▶ [PROBLEM STATEMENT]: Word for word, transcribe the data below from the line with "refine ⟨t, ht, ?_, ho.st_eq, by" to the line with "rw [runCode_wire_rx (by simp) this]; rfl", keeping both of those lines.

[Stored items]
-- ==== Sys2Proof/Laws/Steps.lean ====
section
/-! SUPPORT. What a step can do, said once: which of its five forms it takes, what a packet or a sub-command at the far end
can change, and each of the block's own transactions. -/

namespace Sys2Proof.Machine

/-- `t` differs from `s` at most in the far end and in the counter of free values. -/
def OnlyFar (s t : State) : Prop := t = { s with far := t.far, draws := t.draws }

theorem OnlyFar.st_eq {s t : State} (h : OnlyFar s t) : t.st = s.st := by rw [h]

theorem OnlyFar.trace_eq {s t : State} (h : OnlyFar s t) : t.trace = s.trace := by rw [h]

/-- A packet is never a request. -/
theorem decode_packet_cases {p : Bytes} {i : Instr} (h : decode (.packet p) = .ok i) :
    (∃ ws, i = .spiStream ws ∧ p = Config.opSpiStream :: ws ∧ 1 ≤ ws.length ∧ ws.length ≤ Config.payMax) ∨
      (i = .csAssert ∧ p = assertFrame) ∨ (i = .csDeassert ∧ p = deassertFrame) ∨
      ∃ mode dbl, i = .setSpeed mode dbl ∧ p.head? = some Config.opI2cStream := by
  simp only [decode, decodePacket] at h
  split at h
  · cases h
  · rename_i op body
    split at h
    · rename_i hop
      split at h
      · cases h
      · split at h
        · cases h
        · cases h
          rename_i h1 h2
          exact .inl ⟨body, rfl, by rw [hop], by omega, by omega⟩
    · split at h
      · split at h
        · cases h; exact .inr (.inl ⟨rfl, ‹_›⟩)
        · split at h
          · cases h; exact .inr (.inr (.inl ⟨rfl, ‹_›⟩))
          · cases h
      · split at h
        · rename_i hop
          unfold decodeSpeed at h
          split at h
          · split at h
            · cases h; exact .inr (.inr (.inr ⟨_, _, rfl, by simp [hop]⟩))
            · cases h
          · cases h
        · cases h

/-- A sub-command is one of the three of R82. -/
theorem decode_subCommand_cases {b : Byte} {i : Instr} (h : decode (.subCommand b) = .ok i) :
    (∃ v, i = .uioStmOut v) ∨ (∃ v, i = .uioStmDir v) ∨ i = .uioStmEnd := by
  simp only [decode, decodeSubCommand] at h
  split at h
  · cases h; exact .inl ⟨_, rfl⟩
  · split at h
    · cases h; exact .inr (.inl ⟨_, rfl⟩)
    · split at h
      · cases h; exact .inr (.inr rfl)
      · cases h

/-- A request is one of the five of R22. -/
theorem decode_request_cases {r : ReqRecord} {i : Instr} (h : decode (.request r) = .ok i) :
    (∃ out cap, i = .xchg out cap ∧ out.length ≤ Config.lenMax) ∨ (∃ mode dbl, i = .speed mode dbl) ∨
      (∃ b, i = .rev b) ∨ (∃ sel, i = .csf sel) ∨ ∃ payload, i = .tile payload := by
  simp only [decode, decodeRequest] at h
  split at h
  · split at h
    · split at h
      · cases h; exact .inl ⟨_, _, rfl, ‹_›⟩
      · cases h
    · cases h
  split at h
  · split at h
    · cases h; exact .inr (.inl ⟨_, _, rfl⟩)
    · cases h
  split at h
  · split at h
    · cases h; exact .inr (.inr (.inl ⟨_, rfl⟩))
    · cases h
  split at h
  · split at h
    · cases h; exact .inr (.inr (.inr (.inl ⟨_, rfl⟩)))
    · cases h
  split at h
  · split at h
    · split at h
      · cases h; exact .inr (.inr (.inr (.inr ⟨_, rfl⟩)))
      · cases h
    · cases h
  · cases h

/-- A wire packet or a sub-command changes nothing but the far end and the counter. -/
theorem runCode_packet_onlyFar {p : Bytes} {s t : State} (h : runCode (.packet p) s = .next t) : OnlyFar s t := by
  unfold runCode at h
  split at h
  · rename_i i hi
    obtain ⟨ws, rfl, -, -, -⟩ | ⟨rfl, -⟩ | ⟨rfl, -⟩ | ⟨mode, dbl, rfl, -⟩ := decode_packet_cases hi
    · simp only [exec, execSpiStream] at h
      split at h
      · cases h
      · split at h
        · cases h
        · cases h; rfl
    · cases h; rfl
    · cases h; rfl
    · cases h; rfl
  · cases h

theorem runCode_subCommand_onlyFar {b : Byte} {s t : State} (h : runCode (.subCommand b) s = .next t) :
    OnlyFar s t := by
  unfold runCode at h
  split at h
  · rename_i i hi
    obtain ⟨v, rfl⟩ | ⟨v, rfl⟩ | rfl := decode_subCommand_cases hi
    · cases h; rfl
    · cases h; rfl
    · simp only [exec, execUioStmEnd] at h
      split at h
      · cases h; rfl
      · cases h
  · cases h

theorem fetchFar_none {s : State} : s.fetchFar = none ↔ s.far.rx = [] := by
  unfold State.fetchFar; split
  · simp [*]
  · split <;> simp [*]

theorem fetchFar_onlyFar {s s1 t : State} {c : Code} (h : s.fetchFar = some (c, s1)) (hr : runCode c s1 = .next t) :
    OnlyFar s t := by
  unfold State.fetchFar at h
  split at h
  · cases h
  · split at h
    · cases h
      have := runCode_subCommand_onlyFar hr
      unfold OnlyFar at *; rw [this]; rfl
    · cases h
      have := runCode_packet_onlyFar hr
      unfold OnlyFar at *; rw [this]; rfl

theorem runDelivered_empty {s : State} (h : s.far.rx = []) : runDelivered s = .next s := by
  simp [runDelivered, fetchFar_none.mpr h]

/-- Running what was delivered changes nothing but the far end and the counter. -/
theorem runDelivered_onlyFar {s t : State} (h : runDelivered s = .next t) : OnlyFar s t := by
  unfold runDelivered at h
  split at h
  · exact fetchFar_onlyFar ‹_› h
  · cases h; rfl

theorem step_reset {s : State} (h : s.rst = true) : step s = .next s.assertReset := by
  simp [step, runStep, h]

theorem step_request {s : State} {r : ReqRecord} {more : List ReqRecord} (hm : s.BlockMoves)
    (hi : s.st.fsm = .idle) (hr : s.req = r :: more) : step s = runCode (.request r) (s.setReq more) := by
  simp [step, runStep, hm.1, State.fetch, fetchFar_none.mpr hm.2, State.fetchReq, State.reqReady, hi, hr]

/-- With no reset, nothing waiting at the far end and no request to accept, the step is the block's transaction. -/
theorem step_block {s : State} (hm : s.BlockMoves) (hi : s.st.fsm = .idle → s.req = []) :
    step s = runDelivered (blockStep s) := by
  have hf : s.fetchReq = none := by
    unfold State.fetchReq State.reqReady
    by_cases h : s.st.fsm = .idle
    · simp [h, hi h]
    · simp [h]
  simp [step, runStep, hm.1, State.fetch, fetchFar_none.mpr hm.2, hf]

theorem step_busy {s : State} (hm : s.BlockMoves) (hi : s.st.fsm ≠ .idle) : step s = runDelivered (blockStep s) :=
  step_block hm (fun h => absurd h hi)

/-- The five forms of a step that answers a next state. -/
theorem step_cases {s t : State} (h : step s = .next t) :
    (s.rst = true ∧ t = s.assertReset) ∨
      (s.rst = false ∧ s.far.rx ≠ [] ∧ OnlyFar s t) ∨
      (s.BlockMoves ∧ s.st.fsm = .idle ∧
        ∃ r more i, s.req = r :: more ∧ decode (.request r) = .ok i ∧ exec i (s.setReq more) = .next t) ∨
      (s.BlockMoves ∧ s.st.fsm = .idle ∧ s.req = [] ∧ t = s) ∨
      (s.BlockMoves ∧ s.st.fsm ≠ .idle ∧ runDelivered (blockStep s) = .next t) := by
  cases hr : s.rst with
  | true => rw [step_reset hr] at h; cases h; exact .inl ⟨rfl, rfl⟩
  | false =>
    right
    by_cases hx : s.far.rx = []
    · right
      have hm : s.BlockMoves := ⟨hr, hx⟩
      by_cases hi : s.st.fsm = .idle
      · cases hq : s.req with
        | nil =>
          rw [step_block hm (fun _ => hq)] at h
          have hb : blockStep s = s := by simp [blockStep, hi]
          rw [hb, runDelivered_empty hx] at h; cases h
          exact .inr (.inl ⟨hm, hi, rfl, rfl⟩)
        | cons r more =>
          rw [step_request hm hi hq] at h
          unfold runCode at h
          split at h
          · exact .inl ⟨hm, hi, r, more, _, rfl, ‹_›, h⟩
          · cases h
      · rw [step_busy hm hi] at h
        exact .inr (.inr ⟨hm, hi, h⟩)
    · left
      refine ⟨rfl, hx, ?_⟩
      unfold step runStep State.fetch at h
      simp only [hr] at h
      cases hf : s.fetchFar with
      | none => exact absurd (fetchFar_none.mp hf) hx
      | some x =>
        obtain ⟨c, s1⟩ := x
        simp only [hf] at h
        exact fetchFar_onlyFar hf h

/-- CS_ON: hold, or the assert action with its result (R141, R162). -/
theorem csOnStep_cases (s : State) :
    (s.answerOut = none ∧ csOnStep s = s) ∨
      ∃ r s1, OutTaken (csframe true) s r s1 ∧
        csOnStep s =
          if r = .done 4 then (s1.setCs .asserted).setFsm (if 0 < packetCount s.st.obuf.length then .tx else .csOff)
          else (s1.setCs .unknown).abort (errOfOut r) .csOff := by
  unfold csOnStep
  cases h : s.xferOut (csframe true) with
  | none => exact .inl ⟨xferOut_none_iff.mp h, rfl⟩
  | some x =>
    obtain ⟨r, s1⟩ := x
    refine .inr ⟨r, s1, xferOut_some h, ?_⟩
    by_cases hr : r = .done 4 <;> simp [hr, csAfter]

/-- TX: hold, or stream packet `k` with its result (R163). -/
theorem txStep_cases (s : State) :
    (s.answerOut = none ∧ txStep s = s) ∨
      ∃ r s1, OutTaken (streamPacket s.st.obuf s.st.k) s r s1 ∧
        txStep s =
          if r = .done (streamPacket s.st.obuf s.st.k).length then s1.setFsm .rx else s1.abort (errOfOut r) .csOff := by
  unfold txStep
  cases h : s.xferOut (streamPacket s.st.obuf s.st.k) with
  | none => exact .inl ⟨xferOut_none_iff.mp h, by simp only [h]⟩
  | some x => obtain ⟨r, s1⟩ := x; exact .inr ⟨r, s1, xferOut_some h, by simp only [h]⟩

/-- RX: hold, or the reply to packet `k` with its result (R164). -/
theorem rxStep_cases (s : State) :
    (s.answerIn = none ∧ rxStep s = s) ∨
      ∃ r s1, InTaken (payloadCount s.st.obuf s.st.k) s r s1 ∧
        ((∃ b, r = .data b ∧ b.length = payloadCount s.st.obuf s.st.k ∧
            rxStep s =
              (s1.takeReply b).setFsm (if s.st.k + 1 < packetCount s.st.obuf.length then .tx else .csOff)) ∨
          ((∀ b, r = .data b → b.length < payloadCount s.st.obuf s.st.k) ∧
            rxStep s = s1.abort (errOfIn r) .csOff)) := by
  unfold rxStep
  cases h : s.xferIn (payloadCount s.st.obuf s.st.k) with
  | none => exact .inl ⟨xferIn_none_iff.mp h, by simp only [h]⟩
  | some x =>
    obtain ⟨r, s1⟩ := x
    refine .inr ⟨r, s1, xferIn_some h, ?_⟩
    cases r with
    | fail c => exact .inr ⟨by simp, by simp only [h]⟩
    | timedOut => exact .inr ⟨by simp, by simp only [h]⟩
    | data b =>
      by_cases hb : b.length = payloadCount s.st.obuf s.st.k
      · exact .inl ⟨b, rfl, hb, by simp only [h, if_pos hb]⟩
      · refine .inr ⟨fun b' hb' => ?_, by simp only [h, if_neg hb]⟩
        cases hb'
        obtain ⟨a, s0, -, ha, -⟩ := (xferIn_some h).answered
        exact Nat.lt_of_le_of_ne (inResult_data_le ha.symm) hb

/-- CS_OFF: hold, or the deassert action with its result, then the response (R142, R166). -/
theorem csOffStep_cases (s : State) :
    (s.answerOut = none ∧ csOffStep s = s) ∨
      ∃ r s1, OutTaken (csframe false) s r s1 ∧
        csOffStep s =
          if r = .done 3 then (s1.setCs .deasserted).respond (exchangeResponse s.st.err s.st.acc)
          else
            ((s1.setCs .unknown).raise (errOfOut r)).respond
              (exchangeResponse (firstError s.st.err (errOfOut r)) s.st.acc) := by
  unfold csOffStep
  cases h : s.xferOut (csframe false) with
  | none => exact .inl ⟨xferOut_none_iff.mp h, rfl⟩
  | some x =>
    obtain ⟨r, s1⟩ := x
    refine .inr ⟨r, s1, xferOut_some h, ?_⟩
    have hst := (xferOut_some h).st_eq
    by_cases hr : r = .done 3 <;> simp [hr, csAfter, hst]

/-- SPD: hold, or the speed packet with its result, then the response (R200). -/
theorem spdStep_cases (s : State) :
    (s.answerOut = none ∧ spdStep s = s) ∨
      ∃ r s1, OutTaken (speedPacket s.st.preq.1 s.st.preq.2) s r s1 ∧
        spdStep s =
          if r = .done 3 then (s1.setSpd (some s.st.preq)).respond (.okBytes [])
          else
            ((s1.setSpd none).raise (errOfOut r)).respond
              (exchangeResponse (firstError s.st.err (errOfOut r)) []) := by
  unfold spdStep
  cases h : s.xferOut (speedPacket s.st.preq.1 s.st.preq.2) with
  | none => exact .inl ⟨xferOut_none_iff.mp h, rfl⟩
  | some x =>
    obtain ⟨r, s1⟩ := x
    refine .inr ⟨r, s1, xferOut_some h, ?_⟩
    have hst := (xferOut_some h).st_eq
    by_cases hr : r = .done 3 <;> simp [hr, spdAfter, hst]

/-- A whole packet waiting at the far end is decoded and run. -/
theorem run_of_delivered {s' : State} {p : Bytes} {i : Instr} (h : s'.far.rx = p) (hne : p ≠ [])
    (hu : s'.far.uioOpen = false) (hd : decode (.packet p) = .ok i) :
    runDelivered s' = exec i (s'.setFar { s'.far with rx := [] }) := by
  cases p with
  | nil => exact absurd rfl hne
  | cons b more => simp [runDelivered, State.fetchFar, h, hu, runCode, hd]

/-- Running a packet or a sub-command leaves what else waits at the far end. -/
theorem runCode_wire_rx {c : Code} {s t : State} (hc : ∀ r, c ≠ .request r) (h : runCode c s = .next t) :
    t.far.rx = s.far.rx := by
  unfold runCode at h
  split at h
  · rename_i i hi
    cases c with
    | request r => exact absurd rfl (hc r)
    | packet p =>
      obtain ⟨ws, rfl, -, -, -⟩ | ⟨rfl, -⟩ | ⟨rfl, -⟩ | ⟨mode, dbl, rfl, -⟩ := decode_packet_cases hi
      · simp only [exec, execSpiStream] at h
        split at h
        · cases h
        · split at h
          · cases h
          · cases h; simp
      · cases h; simp
      · cases h; simp
      · cases h; simp
    | subCommand b =>
      obtain ⟨v, rfl⟩ | ⟨v, rfl⟩ | rfl := decode_subCommand_cases hi
      · cases h; simp
      · cases h; simp
      · simp only [exec, execUioStmEnd] at h
        split at h
        · cases h; simp
        · cases h
  · cases h

/-- A packet that decodes is always run to a next state, with nothing left waiting and the block as it was; a stream
packet leaves as many reply bytes as it has payload bytes. -/
theorem deliver_ok {s' : State} {p : Bytes} {i : Instr} (h : s'.far.rx = p) (hne : p ≠ [])
    (hu : s'.far.uioOpen = false) (hd : decode (.packet p) = .ok i) :
    ∃ t, runDelivered s' = .next t ∧ t.far.rx = [] ∧ t.st = s'.st ∧ t.req = s'.req ∧
      ∀ ws, i = .spiStream ws → t.far.reply.length = ws.length := by
  have hx : ∃ t, runDelivered s' = .next t ∧ (∀ ws, i = .spiStream ws → t.far.reply.length = ws.length) := by
    rw [run_of_delivered h hne hu hd]
    obtain ⟨ws, rfl, _, l1, l2⟩ | ⟨rfl, hh⟩ | ⟨rfl, hh⟩ | ⟨m, d, rfl, hh⟩ := decode_packet_cases hd
    · have h1' : ¬ ws.length = 0 := by omega
      have h2' : ¬ Config.payMax < ws.length := by omega
      refine ⟨_, by simp only [exec, execSpiStream, if_neg h1', if_neg h2']; rfl, ?_⟩
      rintro ws' ⟨⟩; simp
    · exact ⟨_, rfl, by simp⟩
    · exact ⟨_, rfl, by simp⟩
    · exact ⟨_, rfl, by simp⟩
  obtain ⟨t, ht, hr⟩ := hx
  have ho := runDelivered_onlyFar ht
  refine ⟨t, ht, ?_, ho.st_eq, by rw [ho], hr⟩
  rw [run_of_delivered h hne hu hd] at ht
  have : runCode (.packet p) (s'.setFar { s'.far with rx := [] }) = .next t := by
    unfold runCode; rw [hd]; exact ht
  rw [runCode_wire_rx (by simp) this]; rfl

/-- The block's transaction takes no request. -/
theorem blockStep_req (s : State) : (blockStep s).req = s.req := by
  unfold blockStep
  split
  · rfl
  · obtain ⟨_, e⟩ | ⟨r, s1, ho, e⟩ := csOnStep_cases s <;> rw [e]
    split <;> simp [ho.req_eq]
  · obtain ⟨_, e⟩ | ⟨r, s1, ho, e⟩ := txStep_cases s <;> rw [e]
    split <;> simp [ho.req_eq]
  · obtain ⟨_, e⟩ | ⟨r, s1, ho, ⟨b, _, _, e⟩ | ⟨_, e⟩⟩ := rxStep_cases s <;> rw [e] <;> simp [ho.req_eq]
  · obtain ⟨_, e⟩ | ⟨r, s1, ho, e⟩ := csOffStep_cases s <;> rw [e]
    split <;> simp [ho.req_eq]
  · obtain ⟨_, e⟩ | ⟨r, s1, ho, e⟩ := spdStep_cases s <;> rw [e]
    split <;> simp [ho.req_eq]
  · unfold respStep; split <;> simp

/-- The three things accepting a request can do. -/
theorem request_st {s t : State} {r : ReqRecord} {i : Instr} (hd : decode (.request r) = .ok i)
    (hf : s.st.fsm = .idle) (he : exec i s = .next t) :
    (∃ out cap, out.length ≤ Config.lenMax ∧ t = (s.loadExchange out cap).setFsm .csOn) ∨
      (∃ mode dbl, t = (s.loadSpeed mode dbl).setFsm .spd) ∨ ∃ rsp, t = s.respond rsp := by
  obtain ⟨out, cap, rfl, hl⟩ | ⟨m, d, rfl⟩ | ⟨b, rfl⟩ | ⟨b, rfl⟩ | ⟨b, rfl⟩ := decode_request_cases hd
  all_goals
    obtain ⟨_, rfl⟩ | ⟨hx, _⟩ := acceptInIdle_next he
    rotate_left
    · exact absurd hf hx
  · exact .inl ⟨_, _, hl, rfl⟩
  · exact .inr (.inl ⟨_, _, rfl⟩)
  · exact .inr (.inr ⟨_, rfl⟩)
  · exact .inr (.inr ⟨_, rfl⟩)
  · exact .inr (.inr ⟨_, rfl⟩)

end Sys2Proof.Machine
end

▶ [EXERCISE OUTPUT]:
  refine ⟨t, ht, ?_, ho.st_eq, by rw [ho], hr⟩
  rw [run_of_delivered h hne hu hd] at ht
  have : runCode (.packet p) (s'.setFar { s'.far with rx := [] }) = .next t := by
    unfold runCode; rw [hd]; exact ht
  rw [runCode_wire_rx (by simp) this]; rfl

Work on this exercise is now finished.